É lícito dividir a Igreja cristã?

Em meus artigos, tenho chamado a atenção para o fato do Cristianismo estar se fragmentando cada vez mais: tirando a Igreja Católica e a Igreja Ortodoxa, aquilo que costumamos a denominar “Protestantismo” é, na verdade, um vastíssimo conjunto de organizações autônomas e independentes entre si, e que representam as mais diversas combinações de doutrinas, das mais radicais às mais liberais, das mais sólidas às mais contraditórias.
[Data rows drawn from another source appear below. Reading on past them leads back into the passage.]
-- ==== Sys2Proof/Machine/Flags.lean ====
section
/-!
DEFINITION. Status codes (R107), event types (R98), error codes, and the tests that raise events: the "flags" of this
block.
-/

namespace Sys2Proof.Machine

/-! ## Status codes (R107) -/

def ST_OK : Nat := 0x00
def ST_BAD_ENTRY : Nat := 0x01
def ST_BAD_OPCODE : Nat := 0x02
def ST_DOORBELL_AHEAD : Nat := 0x03
def ST_QUEUE_ERROR : Nat := 0x04
def ST_FLUSHED : Nat := 0x05
def ST_UNIT_ABSENT : Nat := 0x06
def ST_QUOTA : Nat := 0x07
def ST_NOT_READY : Nat := 0x08
def ST_BUS_ERROR : Nat := 0x10
def ST_STOPPED : Nat := 0x11
def ST_DATA_POISON : Nat := 0x12
def ST_REMOTE_ACCESS : Nat := 0x20
def ST_REMOTE_BUSY : Nat := 0x21
def ST_RETRY_EXCEEDED : Nat := 0x22
def ST_CONN_ABORTED : Nat := 0x23
def ST_ENDPOINT_RESETTING : Nat := 0x24
def ST_REMOTE_OP_ERROR : Nat := 0x25
def ST_HEAT_ABORTED : Nat := 0x40
def ST_HEAT_MEMBERSHIP : Nat := 0x41
def ST_REDUCE_INVALID : Nat := 0x42
def ST_ATT_SHAPE : Nat := 0x50
def ST_ATT_CONTEXT_LIMIT : Nat := 0x51
def ST_XLATE_FAULT : Nat := 0x60
def ST_XLATE_PERM : Nat := 0x61
def ST_XLATE_WITHDRAWN : Nat := 0x62
def ST_AUTH_FAIL : Nat := 0x70
def ST_AUTH_UNTRUSTED : Nat := 0x71
def ST_KEY_UNAVAILABLE : Nat := 0x72
def ST_FUNCTION_RESET : Nat := 0x80
def ST_ENGINE_RESET : Nat := 0x81
def ST_HANG_RECOVERED : Nat := 0x82

/-! ## Event types (R98) -/

def EV_COMPLETIONS : Nat := 0x01
def EV_QUEUE_ERROR : Nat := 0x02
def EV_FAULT : Nat := 0x03
def EV_FAULT_OVERFLOW : Nat := 0x04
def EV_QUOTA : Nat := 0x05
def EV_MAILBOX : Nat := 0x06
def EV_PORT : Nat := 0x07
def EV_DEVICE : Nat := 0x0F

/-! ## Tests -/

/-- R99: a completion with this status and SOLICITED, the `n`-th since the last event, raises an event at once. -/
def raisesEvent (modCount n status : Nat) (solicited : Bool) : Bool :=
  solicited || status != ST_OK || (modCount != 0 && modCount ≤ n)

/-- R37: the record of failures since the last FENCE, after an entry with this outcome. -/
def fenceRecord (failed fence : Bool) (status : Nat) : Bool :=
  if fence then status != ST_OK && status != ST_FLUSHED else failed || status != ST_OK

/-- R35: whether a completion entry is due. -/
def completionDue (signal : Bool) (status : Nat) : Bool := signal || status != ST_OK

/-- R179: PSN `q` follows PSN `p`. -/
def follows (q p : Nat) : Bool :=
  let d := (q + 2 ^ 24 - p % 2 ^ 24) % 2 ^ 24
  1 ≤ d && d < 2 ^ 23

/-- PSN arithmetic (R179). -/
def psnAdd (p n : Nat) : Nat := (p + n) % 2 ^ 24
def psnSub (p q : Nat) : Nat := (p + 2 ^ 24 - q % 2 ^ 24) % 2 ^ 24

end Sys2Proof.Machine
end

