/-- The pair entry of a packet, drawn afresh where R243 allows it. -/
def pairEntry (d : Ix9) (dst lane : Nat) (again : Bool) : Ix9 × PairEnt :=
  let i := pairIndex dst lane
  let e := lookD d.net.pairs i
  let quiet := match e.lastUncounted with | none => true | some t => t + 501000000 ≤ d.el
  if e.drawn && (again || e.count != 0 || !quiet) then (d, e)
  else
    let ep := rget d Fld.FAB_EPOCH_CUR
    let cand := hopCandidates d ep dst
    let (v, d) := if cand.isEmpty then (0, d) else draw d
    let e := { e with epoch := ep, drawn := true, hopdone := cand.isEmpty, intm := (cand[v % cand.length]?).getD (dst / 256) }
    ({ d with net := { d.net with pairs := put d.net.pairs i e } }, e)

/-- R243: the packet's lane is minimal-only, or the destination is in the source's own group. -/
def minimal (d : Ix9) (dst lane : Nat) : Bool :=
  lane == 0 || flag (rget d Fld.FAB_LANE_CFG_MIN_ONLY) lane || dst / 256 == fabGroup d

/-- While FWD_EN is 0 every pair entry holds the epoch CUR names and a count of 0 (R251). -/
def pairsToCur (d : Ix9) : Ix9 :=
  let cur := rget d Fld.FAB_EPOCH_CUR
  { d with net := { d.net with pairs := d.net.pairs.map (fun (i, e) =>
      (i, { e with epoch := cur, count := 0, drawn := e.drawn && e.epoch == cur })) } }

/-- A counted TYPE (R236). -/
def counted (typ : Nat) : Bool := 1 ≤ typ && typ ≤ 6

/-- Changes the count of a pair entry (R242). -/
def pairCount (d : Ix9) (i : Nat) (up : Bool) : Ix9 :=
  if !rflag d Fld.FAB_CTRL_FWD_EN then d else
  { d with net := { d.net with pairs := upd d.net.pairs i (fun e => { e with count := if up then e.count + 1 else e.count - 1 }) } }

/-- Sends a native packet from this device (R239, R241 to R243): sets the route fields and hands it to its port. `again`
marks a retransmission; `protect` adds the envelope of R412 where the packet has one. A packet to the device itself
arrives there. -/
def sendNative (d : Ix9) (k : Packet) (func : Option Nat) (again : Bool) (protect : Packet → Packet := id) : Ix9 :=
  let (d, e) := pairEntry d k.dst k.lane again
  let d := if counted k.typ then d
    else { d with net := { d.net with pairs := upd d.net.pairs (pairIndex k.dst k.lane) (fun e => { e with lastUncounted := some d.el }) } }
  let min := minimal d k.dst k.lane || e.hopdone
  let k := (protect { k with src := fabEp d, epoch := e.epoch, hopdone := min, intm := (if min then k.dst / 256 else e.intm) * 256,
                             hops := 0, birth := nowMs d }).seal
  match route d k with
  | .local_ => if rflag d Fld.FAB_CTRL_FWD_EN then arrive d (rget d Fld.CONN_STEER_HOME (k.conn / 65536)) k.lane (.native k)
      else count d Fld.FAB_TRANSIT_DISCARDS
  | .none_ => count d Fld.FAB_NO_ROUTE
  | .port p hd => toPort d p { k with hopdone := hd } func

end Sys2Proof.Machine
end

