/-- A native request packet, before its route and envelope. -/
def nativePacket (c : Conn) (n psn : Nat) (m : TxMsg) (first last ackreq : Bool) (got upTo : Nat) (data : List Byte) : Packet :=
  let imm := m.op = 0x12 && last
  let pay := (if imm then leBytes 8 m.immVal else []) ++ (if first then nativeExt m got upTo else []) ++ data
  ⟨c.peerEp, 0, 0, c.lane, nativeType m.op, 2, 0, c.peerConn, psn, pay.length, false, last, ackreq, imm, none, pay, 0, false, 0, n, 0⟩

/-- BTH opcode of a request (R261). -/
def roceOpcode (op : Nat) (first last : Bool) : Nat :=
  if op = 0x10 then (if first && last then 4 else if first then 0 else if last then 2 else 1)
  else if op = 0x11 then (if first && last then 0x0A else if first then 6 else if last then 8 else 7)
  else if op = 0x12 then (if first && last then 0x0B else if first then 6 else if last then 9 else 7)
  else if op = 0x13 then 0x0C
  else if op = 0x14 then 0x14 else 0x13

/-- A RoCEv2-compatible request (R261). -/
def rocePacket (c : Conn) (psn : Nat) (m : TxMsg) (first last ackreq : Bool) (got upTo : Nat) (data : List Byte) : Roce :=
  let va := m.window * 2 ^ 40 + m.offset + got
  let ext :=
    if !first || m.op = 0x10 then []
    else if isAtomic m.op then
      beBytes 8 va ++ beBytes 4 m.rkey ++ (if m.op = 0x14 then beBytes 8 m.arg1 ++ beBytes 8 0 else beBytes 8 m.arg2 ++ beBytes 8 m.arg1)
    else beBytes 8 va ++ beBytes 4 m.rkey ++ beBytes 4 (if m.op = 0x13 then upTo - got else m.total)
  let imm := if m.op = 0x12 && last then beBytes 4 m.immVal else []
  ⟨c.netPort, c.lane, 0, false, 2, roceOpcode m.op first last, (m.op = 0x10 && m.solicit) || m.op = 0x12,
   m.scope % 4 + b2n m.barrier * 4, c.peerConn, ackreq, psn, none, ext ++ imm ++ data, 0⟩

/-- R372: a source read failed: before the first packet the entry ends alone; later the connection enters ERROR. -/
def sourceFailed (d : Ix9) (n : Nat) (m : TxMsg) (status : Nat) : Ix9 :=
  if m.sent = 0 then
    endMsg (updConn d n (fun c => { c with txMsgs := c.txMsgs.filter (fun x => x.org != m.org) })) m status 0 0
  else enterError d n 3 (some (m, status, 0, 0)) true

/-- Hands a packet of a connection to its port: the Pacer's charge (R209), the envelope, the route or frame. -/
def launch (d : Ix9) (n : Nat) (m : TxMsg) (psn : Nat) (first last ackreq again : Bool) (got upTo : Nat) (data : List Byte)
    (env : Option (Nat × Nat × Nat)) : Ix9 :=
  let c := connOf d n
  let len (pay : Nat) : Nat := pay + 20
  if c.roce then
    let r := rocePacket c psn m first last ackreq got upTo data
    let r := match env with | some (k, e, t) => protectRoce k e t r | none => r
    let size := frameLen (ethHdr d c c.lane) r
    let d := updConn d n (fun c => { c with pacer := { accrue d c with tokens := (accrue d c).tokens - (8000 * (len size) : Nat) } })
    sendRoce d c c.lane r (some c.owner)
  else
    let p := nativePacket c n psn m first last ackreq got upTo data
    let size := p.wireLen + (if env.isSome then 24 else 0)
    let d := updConn d n (fun c => { c with pacer := { accrue d c with tokens := (accrue d c).tokens - (8000 * (len size) : Nat) } })
    sendNative d p (some c.owner) again (fun p => match env with | some (k, e, t) => protectNative k e t p | none => p)

/-- The connection may put a packet on the wire: its state is cached, it is in READY or DRAIN, no hold runs (a reset
back-off lets its probe pass), the Pacer grants (R187, R192, R209) and its cipher slice is ready (R28). -/
def maySend (d : Ix9) (n : Nat) : Bool :=
  let c := connOf d n
  cachedConn d n && xportReady d (homeTile d n) && (c.state = csREADY || c.state = csDRAIN)
    && (match c.hold with | none => true | some (.backoff p) => !p && !c.resend.isEmpty | some (.busy _) => false)
    && 0 ≤ (accrue d c).tokens && (!c.enc || unitReady d uCIPHER)

/-- The envelope of a data packet where the connection has one: none in the outer option where the packet must wait. -/
def dataEnvelope (d : Ix9) (n : Nat) : Ix9 × Option (Option (Nat × Nat × Nat)) :=
  if !(connOf d n).enc then (d, some none)
  else
    match envelope d n 1 with
    | (d, some e) => (d, some (some e))
    | (d, none) => (d, none)

/-- Sends the next packet of a connection again (R190). -/
def sendAgain (m : List Host.Cell) (d : Ix9) (n psn : Nat) : Ix9 :=
  let c := connOf d n
  let skip (d : Ix9) : Ix9 := updConn d n (fun c => { c with resend := c.resend.drop 1 })
  match c.txOut.find? (fun t => t.psn == psn) with
  | none => skip d
  | some t =>
    match c.txMsgs.find? (fun x => x.org == t.org) with
    | none => skip d
    | some msg =>
      -- a read asks again from the first response it lacks (R185)
      match (if t.op = 0x13 then readLacks c t else some psn) with
      | none => skip d
      | some q =>
      match packetData m d msg t.off (if t.op = 0x13 || isAtomic t.op then 0 else t.len) with
      | .ok data =>
        (match dataEnvelope d n with
         | (d, none) => d
         | (d, some env) =>
           let ackreq := t.last || c.forceAck || 63 ≤ c.sinceAck || (c.resend.length = 1 && nextHeld c)
           let d := count (skip d) Fld.RD_RETRANS (homeTile d n)
           let d := updConn d n (fun c =>
             { c with txOut := c.txOut.map (fun x => if x.psn = psn then { x with sentAt := d.el, ep := c.keyEpoch } else x)
                      sinceAck := if ackreq then 0 else c.sinceAck + 1
                      hold := match c.hold with | some (.backoff _) => some (.backoff true) | h => h
                      resend := match c.hold with | some (.backoff _) => [] | _ => c.resend
                      txMsgs := c.txMsgs.map (fun x => if x.org = t.org then { x with src := x.src.filter (fun s => s.1 != t.off) } else x) })
           launch d n msg q t.first t.last ackreq true (if t.op = 0x13 then max t.off msg.got else 0) (t.off + t.len) data env)
      | .own => d
      | .poisoned _ => enterError d n 3 (some (msg, ST_DATA_POISON, 0, 0)) true
      | .fail _ => enterError d n 3 (some (msg, ST_BUS_ERROR, 0, 0)) true
      | .domainDown => enterError d n 3 (some (msg, ST_BUS_ERROR, 0, 0)) true

/-- Sends the next new packet of a connection (R192). -/
def sendNew (m : List Host.Cell) (d : Ix9) (n : Nat) : Ix9 :=
  let c := connOf d n
  match planConn c with
  | none => d
  | some p =>
    if planHeld c p then d
    else
      match packetData m d p.msg p.off (if p.msg.op = 0x13 then 0 else p.n) with
      | .own => d
      | .poisoned _ => sourceFailed d n p.msg ST_DATA_POISON
      | .fail _ => sourceFailed d n p.msg ST_BUS_ERROR
      | .domainDown => sourceFailed d n p.msg ST_BUS_ERROR
      | .ok data =>
        match dataEnvelope d n with
        | (d, none) =>
          if keyState d n ⟨n, 1, c.keyEpoch, true⟩ = .none_ then
            (if p.first then
               endMsg (updConn d n (fun c => { c with txMsgs := c.txMsgs.filter (fun x => x.org != p.msg.org) })) p.msg ST_KEY_UNAVAILABLE 2 0
             else enterError d n 3 (some (p.msg, ST_KEY_UNAVAILABLE, 2, 0)) true)
          else d
        | (d, some env) =>
          let psn := c.txPsn
          let pair := if c.roce then none else some (pairIndex c.peerEp c.lane)
          let t : TxPkt := { psn := psn, npsn := p.npsn, org := p.msg.org, op := p.msg.op, off := p.off,
                             len := p.n, first := p.first, last := p.last,
                             cost := p.cost, pair := pair, sentAt := d.el, ep := c.keyEpoch }
          let c1 : Conn := { (connOf d n).set 0x14 23 0 (psnAdd psn p.npsn) with
            txOut := c.txOut ++ [t],
            txMsgs := c.txMsgs.map (fun x => if x.org = p.msg.org then
              { x with sent := x.sent + p.n, allSent := p.last, src := x.src.filter (fun s => s.1 != p.off) } else x) }
          let ackreq := p.last || c.forceAck || 63 ≤ c.sinceAck || nextHeld c1
          let d := updConn d n (fun _ => { c1 with sinceAck := if ackreq then 0 else c.sinceAck + 1 })
          let d := launch d n p.msg psn p.first p.last ackreq false (if p.msg.op = 0x13 then p.off else 0) (p.off + p.n) data env
          match pair with | some i => pairCount d i true | none => d

/-- PACKET_SEND: the connection's next packet, a retransmission first (R190, R192). -/
def packetSend (m : List Host.Cell) (d : Ix9) (n : Nat) : Ix9 :=
  if !maySend d n then d
  else
    match (connOf d n).resend with
    | psn :: _ => sendAgain m d n psn
    | [] => sendNew m d n

/-! ## What a sender receives (R187) -/

/-- The PSN lies in [TX_UNA, TX_PSN): the outstanding range. -/
def inRange (c : Conn) (psn : Nat) : Bool := psnSub psn c.txUna < psnSub c.txPsn c.txUna

/-- Go-back from PSN n: every packet from it is sent again in order (R187) (DEDUCED, log entry 18). -/
def goBack (c : Conn) (psn : Nat) : Conn :=
  { c with resend := ((c.txOut.filter (fun t => psnSub psn c.txUna < psnSub t.psn c.txUna + t.npsn))).map (·.psn) }

/-- Every packet sent from now carries ACKREQ, until what has been sent so far is acknowledged (R180) (DEDUCED, log entry 18). -/
def force (c : Conn) : Conn := { c with forceAck := true, forceTo := c.txPsn }

/-- TX_UNA moves to `una`: packets before it are acknowledged, messages whose PSNs are all acknowledged end, a read whose
responses are at hand included (DEDUCED, log entry 20). -/
def ackTo (d : Ix9) (n una : Nat) : Ix9 :=
  let c := connOf d n
  if una = c.txUna then d
  else
    let k := psnSub una c.txUna
    let gone := c.txOut.filter (fun t => psnSub t.psn c.txUna + t.npsn ≤ k)
    let kept := c.txOut.filter (fun t => !(psnSub t.psn c.txUna + t.npsn ≤ k))
    let cut := kept.map (fun t => if psnSub t.psn c.txUna < k
      then (let m := k - psnSub t.psn c.txUna
            { t with psn := una, npsn := t.npsn - m, cost := t.cost - min t.cost (m * c.mtu), off := t.off + min t.len (m * c.mtu)
                     len := t.len - min t.len (m * c.mtu) })
      else t)
    let d := unpair d gone
    let d := updConn d n (fun c => { c.set 0x18 23 0 una with
      txOut := cut, retryCnt := 0, resetCnt := 0, forceAck := c.forceAck && psnSub una c.forceTo ≥ 2 ^ 23
      epAcked := c.epAcked || (c.txOut.filter (fun t => psnSub t.psn c.txUna < k)).any (fun t => t.ep == c.keyEpoch)
      resend := (c.resend.filter (fun p => k ≤ psnSub p c.txUna)) ++
                (if c.resend.any (fun p => psnSub p c.txUna < k) && cut.any (fun t => t.psn == una) && !c.resend.contains una then [una] else []) })
    let ended := c.txMsgs.filter (fun m => m.allSent && gone.any (fun t => t.org == m.org) && !cut.any (fun t => t.org == m.org))
    let d := updConn d n (fun c => { c with txMsgs := c.txMsgs.filter (fun m => !ended.any (fun x => x.org == m.org)) })
    drainDone (ended.foldl (fun d m => finishMsg d m m.result) d) n

/-- How far an acknowledgement of every PSN before `p` moves TX_UNA: a read that lacks response data or an atomic that lacks
its result stops it (R181, R185; DEDUCED, log entry 20). -/
def ackCap (c : Conn) (p : Nat) : Nat :=
  let lacks (t : TxPkt) : Option Nat :=
    if t.op = 0x13 then readLacks c t
    else if isAtomic t.op && !c.txMsgs.any (fun m => m.org == t.org && m.got == 8) then some t.psn else none
  match (c.txOut.filterMap lacks).find? (fun q => psnSub q c.txUna < psnSub p c.txUna) with
  | some q => q
  | none => p

/-- Every PSN before `p` is acknowledged: TX_UNA moves to the first that is not (R187). What an earlier answer acknowledged
beyond a read or an atomic counts once the answer to that has come. -/
def ackUpTo (d : Ix9) (n p : Nat) : Ix9 :=
  let c := connOf d n
  let hi := match c.ackHi with
    | some q => if psnSub q c.txUna ≤ psnSub c.txPsn c.txUna && psnSub p c.txUna < psnSub q c.txUna then q else p
    | none => p
  ackTo (updConn d n (fun c => { c with ackHi := some hi })) n (ackCap c hi)

/-- Any answer but RESETTING ends a reset back-off (R187). -/
def endBackoff (d : Ix9) (n : Nat) : Ix9 :=
  updConn d n (fun c => match c.hold with | some (.backoff _) => force { c with hold := none, resetCnt := 0 } | _ => c)

/-- An ACK naming PSN `p`: every PSN before it is complete. A PSN outside TX_UNA to TX_PSN is ignored. -/
def onAck (d : Ix9) (n p ce : Nat) : Ix9 :=
  let c := connOf d n
  if psnSub p c.txUna ≤ psnSub c.txPsn c.txUna then
    let d := endBackoff d n
    let d := if c.roce || ce = 0 then d else pacerNotify d n
    ackUpTo d n p
  else d

/-- The piece of the local target that takes response bytes at offset `off`, written and acknowledged as SCOPE and BARRIER
ask (R164). -/
def writeResponse (d : Ix9) (msg : TxMsg) (off : Nat) (data : List Byte) : Ix9 × Bool :=
  let pieces := slice off data.length msg.buf
  let (d, poison) := writeSegs d pieces data
  match msg.org with
  | .entry k s => ((pathsOf d pieces).foldl (fun d p =>
      let d := updEntry d k s (fun e => { e with acks := e.acks + 1 })
      needAck d p (.entry k s) msg.scope msg.barrier) d, poison)
  | _ => (d, poison)

/-- An ATOMIC_ACK: the atomic and every PSN before it are complete; RESULT goes to the entry and its buffer (R80, R168). -/
def onAtomicAck (d : Ix9) (n p result : Nat) : Ix9 :=
  let c := connOf d n
  if !inRange c p then d
  else
    match c.txOut.find? (fun t => t.psn == p && isAtomic t.op) with
    | none => d
    | some t =>
      let d := endBackoff d n
      let d := match c.txMsgs.find? (fun m => m.org == t.org) with
        | some msg => if segsLen msg.buf = 0 then d else (writeResponse d msg 0 (leBytes 8 result)).1
        | none => d
      let d := updConn d n (fun c => { c with txMsgs := c.txMsgs.map (fun m => if m.org = t.org then { m with result := result, got := 8 } else m) })
      ackUpTo d n (psnAdd p 1)

/-- A READ_RESP with PSN p (R181, R185): data for the first PSN the read lacks is written; data ahead of it draws a
go-back, data for a PSN already written is discarded. -/
def onReadResp (d : Ix9) (n p : Nat) (data : List Byte) : Ix9 :=
  let c := connOf d n
  if !inRange c p then d
  else
    match c.txOut.find? (fun t => t.op == 0x13 && (readLacks c t).isSome) with
    | none => endBackoff d n
    | some t =>
      let q := (readLacks c t).getD t.psn
      if psnSub p c.txUna < psnSub q c.txUna then endBackoff d n
      else
      -- every PSN before the request is acknowledged
      let d := ackUpTo (endBackoff d n) n t.psn
      if p = q then
        (match c.txMsgs.find? (fun m => m.org == t.org) with
         | none => d
         | some msg =>
           if data.length != min c.mtu (t.off + t.len - max t.off msg.got) then d
           else
             let (d, poison) := writeResponse d msg msg.got data
             if poison then enterError d n 3 (some (msg, ST_DATA_POISON, 0, 0)) true
             else
               let d := updConn d n (fun c => { c with txMsgs := c.txMsgs.map (fun m => if m.org = t.org then { m with got := m.got + data.length, answered := true } else m) })
               ackUpTo d n (psnAdd p 1))
      else
        let c := connOf d n
        if c.retryCnt = rget d Fld.RD_TIMER_RETRY_LIMIT then
          (match oldestMsg c with
           | some msg => enterError (count d Fld.RD_GIVEUPS (homeTile d n)) n 3 (some (msg, ST_RETRY_EXCEEDED, 2, 0)) true
           | none => d)
        else
          match c.backAt with
          | some (b, at_) => if b = q && d.el < at_ + rget d Fld.RD_TIMER_RTO_BASE * 500 then d
              else updConn d n (fun c => { goBack c q with retryCnt := c.retryCnt + 1, backAt := some (q, d.el) })
          | none => updConn d n (fun c => { goBack c q with retryCnt := c.retryCnt + 1, backAt := some (q, d.el) })
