-- ==== Sys2Proof/Machine/Receive.lean ====
section
/-!
DEFINITION. The receiving side of the transport: the checks of R162, sequence and duplicates (R183), execution of requests
(R164 to R168, R237, R261), completion of PSNs (R181, R182), answers that arrive (R187), held messages and tag failures
(R415 to R420), RESETTING answers (R186).
-/

namespace Sys2Proof.Machine

/-! ## A packet as the checks see it -/

/-- What the headers of a packet say. Operation codes: 0x10 to 0x15 requests as in R80; 0x20 ACK, 0x21 ATOMIC_ACK, 0x22
READ_RESP, 0x23 NAK_SEQ, 0x24 BUSY, 0x25 RESETTING, 0x26 NAK_FATAL, 0x27 ABORT, 0x28 an answer in an AETH, 0x29 CNP, 0x2F an
opcode that R266 does not support. -/
structure Hdr where
  op : Nat
  psn : Nat
  /-- First and last packet of its message, as a RoCEv2-compatible opcode says; a native one is first by its place. -/
  first : Option Bool
  last : Bool
  imm : Bool
  ackreq : Bool
  marked : Bool
  solicit : Bool
  flags : Nat
  deriving DecidableEq, Repr

def nativeHdr (p : Packet) : Hdr :=
  let op := if p.typ ≤ 6 then p.typ + 0x0F else if p.typ = 8 then 0x22 else if p.typ = 9 then 0x20 else if p.typ = 0xA then 0x21
    else if p.typ = 0xB then 0x23 else if p.typ = 0xC then 0x24 else if p.typ = 0xD then 0x25 else if p.typ = 0xE then 0x26 else 0x27
  ⟨op, p.psn, none, p.last, p.imm, p.ackreq, p.ecn = 3, false, 0⟩

/-- The opcodes of R261 and R262. -/
def roceHdr (r : Roce) : Hdr :=
  let mk (op : Nat) (first last imm : Bool) : Hdr := ⟨op, r.psn, some first, last, imm, r.ackreq, r.ecn = 3, r.se, r.flags⟩
  match r.op with
  | 0x00 => mk 0x10 true false false | 0x01 => mk 0x10 false false false | 0x02 => mk 0x10 false true false
  | 0x03 => mk 0x10 false true true | 0x04 => mk 0x10 true true false | 0x05 => mk 0x10 true true true
  | 0x06 => mk 0x11 true false false | 0x07 => mk 0x11 false false false | 0x08 => mk 0x11 false true false
  | 0x09 => mk 0x12 false true true | 0x0A => mk 0x11 true true false | 0x0B => mk 0x12 true true true
  | 0x0C => mk 0x13 true true false
  | 0x0D => mk 0x22 true false false | 0x0E => mk 0x22 false false false | 0x0F => mk 0x22 false true false
  | 0x10 => mk 0x22 true true false
  | 0x11 => mk 0x28 true true false | 0x12 => mk 0x21 true true false
  | 0x13 => mk 0x15 true true false | 0x14 => mk 0x14 true true false
  | 0x81 => mk 0x29 true true false
  | _ => mk 0x2F true true false

def pktHdr : Pkt → Hdr
  | .native p => nativeHdr p
  | .roce r => roceHdr r

def pktConn : Pkt → Nat
  | .native p => p.conn
  | .roce r => r.destQp

/-- Bytes of a packet in the miss buffer (R174). -/
def pktBytes : Pkt → Nat
  | .native p => p.wireLen
  | .roce r => r.wire

def isRequest (op : Nat) : Bool := op < 0x20 || op == 0x2F

/-- The payload of a packet, and its envelope. -/
def pktBody : Pkt → Option Envelope × List Byte
  | .native p => (p.prot, p.payload)
  | .roce r => (r.prot, r.body)

/-- The bytes a receiver without ENC sees as payload. -/
def pktPlain : Pkt → List Byte
  | .native p => p.wireBytes
  | .roce r => match r.prot with
    | none => r.body
    | some e => beBytes 1 e.epoch ++ beBytes 7 e.txc ++ r.body ++ beBytes 16 e.tag

def pktAad : Pkt → List Byte
  | .native p => nativeAad p
  | .roce r => Roce.bth r

/-- What the headers and extension of a request's payload say (R237, R261). -/
structure Req where
  offset : Nat := 0
  rkey : Nat := 0
  window : Nat := 0
  flags : Nat := 0
  length : Nat := 0
  arg1 : Nat := 0
  arg2 : Nat := 0
  imm : Option Nat := none
  data : List Byte := []
  deriving DecidableEq, Repr

/-- Little-endian field of a byte list. -/
def fieldLE (l : List Byte) (off n : Nat) : Nat := leNat ((l.drop off).take n)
Estudiosos do fenômeno afirmam que já existem mais de 20.000 (!) denominações cristãs, com a tendência de aumentar cada vez mais. E muito mais!!

Tomemos como exemplo a reportagem de página inteira publicada no jornal “O Estado de São Paulo”, de 17.01.1999, pág. A12: embora a matéria se refira ao crescimento dos evangélicos brasileiros nos Estados Unidos, (afirmando que, dos 600 mil brasileiros que lá residem, 12 mil já são protestantes), também nos oferece material suficiente para algumas reflexões sobre a divisão cristã.

Escreve o jornal no artigo “Assembléia de Deus, de Boston, é a maior rede”:

“[…] Os pastores formam um rebanho desorganizado. Eles têm várias associações, fajutas, criadas exclusivamente para garantir que um não vai atacar a base de operações do outro. Mesmo assim, às vezes eles dão trombadas. Em Newark, cidade-dormitório para brasileiros que trabalham em Manhattam, existem nada menos que 22 templos concentrados num raio de 15 quilometros. No domingo passado [isto é, em 10.01.1999], um novo templo foi erguido na cidade. Outro deve ser aberto hoje [=17.01.1999]. E, na semana que vem, mais um. A gulosa Universal também já está atacando no pedaço: comprou um restaurante e a igreja da Rua Ferry, iniciando cultos no ano-novo. Em Astoria, o bairro que mais concentra brasileiros em Nova York, há 16 casas de oração, das 54 nova-iorquinas. Na Flórida, 75. Em Los Angeles, entre 30 e 35. Em Atlanta, há 5. As demais espalham-se de Washington a Hyannis Port, o retiro exclusivo da família Kennedy – destaque de originalidade para a igrejinha do pastor Eugênio Piacentini, pregando em Modesto City. O congestionamento máximo é em Framingham, com 14 em torno da estação de trem. Três estão na mesma calçada: Shalom, Misericórdia e Missioneira. No outro lado da rua, está a do presbítero Pablo Aponte. São tantas as igrejas que os fiéis as diferenciam pelo nome dos pastores: igreja do Elias, do Murilo, do Devoncir, da Maria, da Teresinha.”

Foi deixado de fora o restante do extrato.